» **Exercise details**:
Pick every line out of the entries below that holds the string "decodeHost", and report them.

» **Listed entries**:
-- ==== Sys2Proof/Decode.lean ====
section
/-! DEFINITION. Decoding and encoding, from the match and mask table of spec 30_encoding R82 (formats
R83, R84). A word that matches no row is rejected by the name of the reserved access it is (R51, R86). -/

namespace Sys2Proof

/-- Why a code names no operation: the reserved accesses of R51 and R86, and the unused event codes of
R84. -/
inductive DecodeError where
  /-- 0x000 to 0x0FF: read of TXDATA. -/
  | readOfTxdata
  /-- 0x400 to 0x4FF: read of CTRL. -/
  | readOfCtrl
  /-- 0x700 to 0x7FF: read of address 7. -/
  | readOfAddr7
  /-- 0x900 to 0xBFF: write of TXWAIT, RXDATA or STATUS. -/
  | writeOfReadOnly
  /-- 0xC02 to 0xCFF: CTRL with an unknown command. -/
  | unknownCtrlCommand
  /-- 0xD00 to 0xEFF: write of CNT_OK or CNT_FERR. -/
  | writeOfCounter
  /-- 0xF00 to 0xFFF: write of address 7. -/
  | writeOfAddr7
  /-- An event code that names nothing. -/
  | unusedEvent
deriving DecidableEq, Repr

/-- The bit `w` of format H: set for a write (R83). -/
def HostWord.isWrite (w : HostWord) : Bool := w.getLsbD 11

/-- The field `a` of format H: the word address (R83). -/
def HostWord.addr (w : HostWord) : BitVec 3 := w.extractLsb' 8 3

/-- The field `d` of format H: the write data `wdata[7:0]` (R83). -/
def HostWord.data (w : HostWord) : Byte := w.extractLsb' 0 8

/-- `W & mask = match` (R82). -/
def HostWord.hits (w mask pattern : HostWord) : Bool := w &&& mask == pattern

/-- Which reserved access a word that matches no row is (R51, R86). -/
def reservedName (w : HostWord) : DecodeError :=
  if HostWord.isWrite w then
    if (HostWord.addr w).toNat ≤ 3 then .writeOfReadOnly
    else if (HostWord.addr w).toNat = 4 then .unknownCtrlCommand
    else if (HostWord.addr w).toNat ≤ 6 then .writeOfCounter
    else .writeOfAddr7
  else
    if (HostWord.addr w).toNat = 0 then .readOfTxdata
    else if (HostWord.addr w).toNat = 4 then .readOfCtrl
    else .readOfAddr7

/-- Format H: the operation of the first row whose `W & mask = match` (R82). -/
def decodeHost (w : HostWord) : Except DecodeError Instr :=
  if HostWord.hits w 0xF00#12 0x800#12 then .ok (.txstart (HostWord.data w))
  else if HostWord.hits w 0xF00#12 0x100#12 then .ok (.txwait (HostWord.data w))
  else if HostWord.hits w 0xF00#12 0x200#12 then .ok (.rxpop (HostWord.data w))
  else if HostWord.hits w 0xF00#12 0x300#12 then .ok (.rdstat (HostWord.data w))
  else if HostWord.hits w 0xFFF#12 0xC01#12 then .ok .init
  else if HostWord.hits w 0xFFF#12 0xC00#12 then .ok .teardown
  else if HostWord.hits w 0xF00#12 0x500#12 then .ok (.rdcntok (HostWord.data w))
  else if HostWord.hits w 0xF00#12 0x600#12 then .ok (.rdcntfe (HostWord.data w))
  else .error (reservedName w)

/-- Format E: `0001`, `0010`, `0011` and `010v` (R84). -/
def decodeEvent (c : EventCode) : Except DecodeError Instr :=
  if c &&& 0xF#4 = 0x1#4 then .ok .txtick
  else if c &&& 0xF#4 = 0x2#4 then .ok .rxedge
  else if c &&& 0xF#4 = 0x3#4 then .ok .rxtick
  else if c &&& 0xE#4 = 0x4#4 then .ok (.line (c.getLsbD 0))
  else .error .unusedEvent

/-- Decoding of any code. It does not look at the state (R87). -/
def decode : Code → Except DecodeError Instr
  | .h w => decodeHost w
  | .e c => decodeEvent c

/-- The word of a host read or write: the fields of R83 put together. -/
def hostWord (isWrite : Bool) (addr : BitVec 3) (d : Byte) : HostWord :=
  BitVec.ofBool isWrite ++ addr ++ d

/-- The code of an instruction (R82, R83, R84). -/
def encode : Instr → Code
  | .txstart b => .h (hostWord true 0#3 b)
  | .txwait d => .h (hostWord false 1#3 d)
  | .rxpop d => .h (hostWord false 2#3 d)
  | .rdstat d => .h (hostWord false 3#3 d)
  | .init => .h (hostWord true 4#3 0x01#8)
  | .teardown => .h (hostWord true 4#3 0x00#8)
  | .rdcntok d => .h (hostWord false 5#3 d)
  | .rdcntfe d => .h (hostWord false 6#3 d)
  | .txtick => .e 0b0001#4
  | .rxedge => .e 0b0010#4
  | .rxtick => .e 0b0011#4
  | .line v => .e (0b010#3 ++ BitVec.ofBool v)

/-- How spec/opcode_table.json numbers bits: a row of format H has 12 bits (two bytes), one of format E
has 4 (one byte), so a row of at most eight bits is an event code. Log 20. -/
def codeOfTable (nbits w : Nat) : Code :=
  if nbits ≤ 8 then .e (BitVec.ofNat 4 w) else .h (BitVec.ofNat 12 w)

/-- Whether `w` has no bit above its format: bits 15:12 of a host word's two bytes, and bits 7:4 of an
event code's byte, do not exist in the formats. -/
def tableWordFits (nbits w : Nat) : Bool :=
  if nbits ≤ 8 then decide (w < 16) else decide (w < 4096)

/-- What the decoder reads from a word numbered as the table numbers it; none where it refuses. -/
def decodeTableWord (nbits w : Nat) : Option Instr :=
  if tableWordFits nbits w then
    match decode (codeOfTable nbits w) with
    | .ok i => some i
    | .error _ => none
  else none

end Sys2Proof
end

» **Solution to the problem**:
def decodeHost (w : HostWord) : Except DecodeError Instr :=
  | .h w => decodeHost w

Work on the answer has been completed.